Self-indulgent, yes.

But I can assure you that if you spend money to go sit alone in a room with a bed and a desk, you will become very focused on your manuscript. You do NOT want to pay good money just to sleep in or watch TV. At least I don’t.

My life has been A Series of Exciting Events for the past few months, culminating in The Biggest Thrill of My Writing Life last week. I am one lucky author.

But you’re only as good as your last book, right?

And my work-in-progress was languishing, month after month, while I whirled and spun. Every time I opened the document to re-acquaint myself with the characters, something shiny* would distract me. Or my son would say, “Mom, want to watch Monk/The Office/The Simpsons/etc. with me?” And I love that my son still wants to do stuff with me, even if it’s just watch TV, so I found it hard to say no. Then there were the usual dishes/laundry/dog walks/daily duties needing attention. And once in awhile, my husband appreciates a little attention.

I needed to go away so I could think about NOTHING BUT THE NEW BOOK.

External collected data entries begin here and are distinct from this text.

-- ==== Sys2Proof/WellFormed.lean ====
section
/-! DEFINITION. Which instructions are well formed: an op is, when rows 1 to 3 of R80 find nothing in its own words;
an event is, always. -/

namespace Sys2Proof

/-- An instruction that no check of rows 1 to 3 refuses by its words alone (R80). An op that only a context refuses
(a vector op with W clear in handler mode, PARK's A in an eddy) is well formed. -/
abbrev WellFormed (i : Instr) : Prop := Machine.fieldReject i = none

/-- The same as a Boolean. -/
def wellFormed (i : Instr) : Bool := Machine.fieldReject i == none

end Sys2Proof
end

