/-- Whether an op word is an NI op with its route-word flag set and S clear, so that a route word may follow in
the bundle (R76, R79). -/
def takesRoute (w : Word) : Bool :=
  fld w 60 3 == 5#3 && w.getLsbD 6 && !w.getLsbD 63 &&
  ((0x20 ≤ (fld w 52 8).toNat && (fld w 52 8).toNat < 0x26) ||
   (0x40 ≤ (fld w 52 8).toNat && (fld w 52 8).toNat < 0x44))

/-- The instruction an op word stands for, with its route word `r` if one follows. An unassigned opcode gives
`illegalEncoding` (R88), and so does a route word that stands alone. -/
def decodeWord (w : Word) (r : Option RouteF) : Instr :=
  let op := (fld w 52 8).toNat
  let o : Option Instr :=
    match (fld w 60 3).toNat with
    | 0 => some (.pair (pairOfWord w))
    | 1 => regOp op (regOfWord w)
    | 2 => immOp op (immOfWord w)
    | 3 => memOp op (memOfWord w)
    | 4 => tileOp op (tileOfWord w)
    | 5 => engOp op (engOfWord w) r
    | 6 => brOp op (brOfWord w)
    | _ => sysOp op (sysOfWord w)
  o.getD (.illegalEncoding w)

/-- The words an instruction occupies: one, or two with a route word (R79). -/
def wordsOf (i : Instr) : Nat := if (routeOf i).isSome then 2 else 1

/-- Reading one instruction off a list of words, whatever its fields hold: total, and none only of no words. -/
def decodeRaw : List Word → Option (Instr × List Word)
  | [] => none
  | w :: rest =>
    match rest with
    | r :: rest' =>
      if takesRoute w && isRoute r then some (decodeWord w (some (routeOfWord r)), rest')
      else some (decodeWord w none, rest)
    | [] => some (decodeWord w none, [])

/-- Why the decoder gives no instruction: there are no words, or the words are rejected by name. -/
inductive DecodeError where
  | noWords
  | rejected (r : Reject)
  deriving DecidableEq, Repr

/-- The decoder: the instruction of the words with the words that follow it, or the name of the refusal. The word
of an unassigned opcode is the instruction `illegalEncoding`. -/
def decode (ws : List Word) : Except DecodeError (Instr × List Word) :=
  match decodeRaw ws with
  | none => .error .noWords
  | some (i, rest) =>
    match i with
    | .illegalEncoding w => .ok (.illegalEncoding w, rest)
    | i =>
      match fieldReject i with
      | some r => .error (.rejected r)
      | none => .ok (i, rest)

/-! ### The encoder -/

/-- A PAIR word (R70). -/
def pairWord (f : PairF) : Word :=
  BitVec.ofBool f.stop ++ 0#3 ++ guardCode f.g ++ f.sop ++ BitVec.ofBool f.sW ++ BitVec.ofNat 4 f.sD.val ++
  operandCode f.sA ++ operandCode f.sB ++ f.width ++ f.vop ++ BitVec.ofBool f.vW ++ BitVec.ofNat 4 f.vD.val ++
  operandCode f.vA ++ operandCode f.vB ++ f.vt
/-- A REG word (R72). -/
def regWord (op : BitVec 8) (f : RegF) : Word :=
  BitVec.ofBool f.stop ++ 1#3 ++ op ++ BitVec.ofBool f.w ++ dregCode f.d ++ operandCode f.a ++ operandCode f.b ++
  operandCode f.c ++ guardCode f.g ++ rmCode f.rm ++ tfCode f.t ++ f.x ++ f.z
/-- An IMM word (R73). -/
def immWord (op : BitVec 8) (f : ImmF) : Word :=
  BitVec.ofBool f.stop ++ 2#3 ++ op ++ BitVec.ofBool f.w ++ dregCode f.d ++ operandCode f.a ++ guardCode f.g ++
  BitVec.ofBool f.z ++ f.imm
/-- A MEM word (R74). -/
def memWord (op : BitVec 8) (f : MemF) : Word :=
  BitVec.ofBool f.stop ++ 3#3 ++ op ++ BitVec.ofBool f.w ++ dregCode f.d ++ operandCode f.a ++ operandCode f.b ++
  guardCode f.g ++ scopeCode f.sc ++ sizeCode f.sz ++ f.disp
/-- A TILE word (R75). -/
def tileWord (op : BitVec 8) (f : TileF) : Word :=
  BitVec.ofBool f.stop ++ 4#3 ++ op ++ f.d ++ f.a ++ f.b ++ guardCode f.g ++ tokCode f.out ++ tokCode f.i1 ++
  tokCode f.i2 ++ tokCode f.i3 ++ f.mode
/-- An ENGINE word (R76). -/
def engWord (op : BitVec 8) (f : EngF) : Word :=
  BitVec.ofBool f.stop ++ 5#3 ++ op ++ tokCode f.out ++ tokCode f.i1 ++ tokCode f.i2 ++ tokCode f.i3 ++
  operandCode f.a ++ operandCode f.b ++ operandCode f.c ++ BitVec.ofBool f.rw ++ f.mode
/-- A BRANCH word (R77). -/
def brWord (op : BitVec 8) (f : BrF) : Word :=
  BitVec.ofBool f.stop ++ 6#3 ++ op ++ operandCode f.a ++ guardCode f.g ++ f.rot ++ f.shift ++ f.disp
/-- A SYSTEM word (R78). -/
def sysWord (op : BitVec 8) (f : SysF) : Word :=
  BitVec.ofBool f.stop ++ 7#3 ++ op ++ BitVec.ofBool f.w ++ dregCode f.d ++ operandCode f.a ++ operandCode f.b ++
  guardCode f.g ++ f.csr ++ f.imm
/-- A route word (R79). -/
def routeWord (r : RouteF) : Word := BitVec.ofBool r.stop ++ 7#3 ++ 0xFF#8 ++ r.turns
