/-- What comes from outside the package without an event of the opcode table: another package's request (R438), a
request that is not acknowledged, `sent` where it still reaches its target (R440), a request of an ended command that is
performed late (R440), another host's store to a device (R443), poison received from a device (R441); and an uncorrectable error
that a scratchpad row, or a line of memory or of a cache, shows as it is read (R354 to R356). Log 26, DESIGN CHOICE. -/
inductive Abroad where
  | request (r : FarReq)
  | unanswered (core id idx : Nat) (sent : Bool)
  | late (i : Nat)
  | deviceStore (pa : Nat) (bytes : List Byte)
  | devicePoison (line : Nat)
  | rowError (core row : Nat)
  | lineError (line : Nat)
  deriving DecidableEq, Repr

/-- Fabric and CXL (R433-R444): `strays` are this package's requests that may still be performed elsewhere (R440), `seen`
the requests of other packages performed here, by package, core and sequence number, with their replies (R438), and `ordered`
the ordered ones among them (R317). -/
structure Fabric where
  up : BitVec 18 := 0
  neighbour : List (Nat × Nat) := []
  retired : BitVec 18 := 0
  routes : List (Nat × List Nat) := []
  foreign : List Foreign := []
  strays : List Stray := []
  seen : List (Nat × Nat × Nat) := []
  ordered : List FarReq := []
  replies : List FarReply := []
  cxlUp : List Nat := []
  cxlDecs : List (Nat × CxlDecoder) := []
  deriving DecidableEq, Repr

/-- An invalidation that was posted and has not completed (R346). -/
structure Inval where
  num : Nat
  info : InvalInfo
  deriving DecidableEq, Repr

/-- Physical memory as the agents of the package see it (R336), with its poison per 64-byte line (R354), the addresses of
shared CXL regions that are dirty in the caches, and what the devices of those regions hold, with the lines they hold as
poisoned (R177, R441, R443). -/
structure PhysMem where
  mem : Mem := []
  home : Mem := []
  poison : List Nat := []
  homePoison : List Nat := []
  dirty : List Nat := []
  invals : List Inval := []
  migr : List (Nat × MigrateInfo) := []
  deriving DecidableEq, Repr

/-- What an event or a bundle acts for: a core and a context, and a number and an index (Syntax, `Instr`). -/
structure Actor where
  core : Nat := 0
  ctx : Nat := 0
  id : Nat := 0
  idx : Nat := 0
  deriving DecidableEq, Repr

/-- One turn of the running master cycle: an effective cycle of a context, the performing of the oldest entry of
its store queue, an event, or what comes from outside the package. -/
inductive Turn where
  | ctx (core ctx : Nat)
  | perform (core ctx : Nat)
  | event (a : Actor) (i : Instr)
  | abroad (x : Abroad)
  deriving DecidableEq, Repr
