/-- Reclaiming a run of slots at effective cycle `t`: bytes zero, entries by the reclaim row, which a command that was to
fill one of them does not undo (R225, R242, R303). -/
def CoreState.reclaim (x : CoreState) (start count t : Nat) : CoreState :=
  let x := x.touchSlotRun start count t
  let x := { x with spad := x.spad.clear (start * slotSize) (count * slotSize),
                    spadPoison := x.spadPoison.filter (fun r =>
                      !(decide (start * 128 ≤ r) && decide (r < (start + count) * 128))),
                    cmds := x.cmds.map (fun c => { c with lost := c.lost ++ (List.range count).map (· + start) }) }
  (List.range count).foldl (fun x i => x.updTile (start + i) reclaimEnt) x

/-! ### The lent region (R294, R304, R306) -/

/-- Whether an offset lies in a region of slots. -/
def inRegion (start count off : Nat) : Bool := decide (start ≤ slotOf off) && decide (slotOf off < start + count)

/-- The lent region of a core: that of the lend in force, or of the one that is being revoked until its region is reclaimed
(R294, R302). -/
def CoreState.lentRegion (x : CoreState) : Option (Nat × Nat) :=
  if x.lend.cfg.active then some (x.lend.cfg.start, x.lend.cfg.count)
  else (x.lend.rev.find? (·.region)).map (fun r => (r.start, r.count))

/-- Whether an offset lies in the lent region of a core. -/
def CoreState.inLent (x : CoreState) (off : Nat) : Bool := x.lentRegion.any (fun r => inRegion r.1 r.2 off)

/-- Whether an owner access to an offset stalls: a revocation with a region is between its cycle 1 and its reclaim, or
the kept copy is being written (R304). Log 44, DEDUCED. -/
def CoreState.ownerBlocked (x : CoreState) (off : Nat) : Bool :=
  x.lend.rev.any (fun r => r.region && r.taken && inRegion r.start r.count off) ||
  (x.lend.cfg.busy && inRegion x.lend.cfg.start x.lend.cfg.count off)

/-- The banks that are RUN. -/
def CoreState.runBanks (x : CoreState) : List Nat := [1, 2, 3].filter (fun k => (x.bank k).st == .run)

/-- Beginning a revocation of the lend of a core, cycle 0 of R302: ACTIVE clears, and a record names every bank in RUN,
which is taken from cycle 1 on (`CoreState.takeBanks`), and the region to be reclaimed. With ACTIVE = 0 it does nothing
(R305). -/
def State.startRevoke (s : State) (core : Nat) : State :=
  let x := s.core core
  let l := x.lend
  if l.cfg.active then
    let r : Revoke := { at0 := s.eff core, banks := x.runBanks, region := true, keep := l.cfg.keep, start := l.cfg.start,
                        count := l.cfg.count }
    s.setCore core { x with lend := { l with cfg := { l.cfg with active := false }, rev := l.rev ++ [r],
                                             last := some (l.cfg.start, l.cfg.count) } }
  else s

When I broached the idea with my husband and son, they said cheerfully, “Sure! Go ahead.” The gleam in their eyes said, We’ll be fine … eating pizza and frozen waffles … playing video games and falling asleep with the TV on.

I checked into my hotel Friday after work … seven whole miles from my house. Yep. It was NOT about location. It was about that one room with a bed and a desk.


Photobucket

Photobucket


This was only my third writing retreat in three years – I don’t gallivant off every few months. I go when I’m really desperate. :-)

I wrote, I got dinner, I wrote some more, and then I was tired. After all, I’d already worked a full day. I watched 30 – 45 minutes of the Hope for Haiti telethon, but then I started crying too hard to watch any more. kellyrfineman I did get to see Justin Timberlake’s beautiful “Hallelujah.” I now own (counts) five versions of that song. (It’s #1 on iTunes today.)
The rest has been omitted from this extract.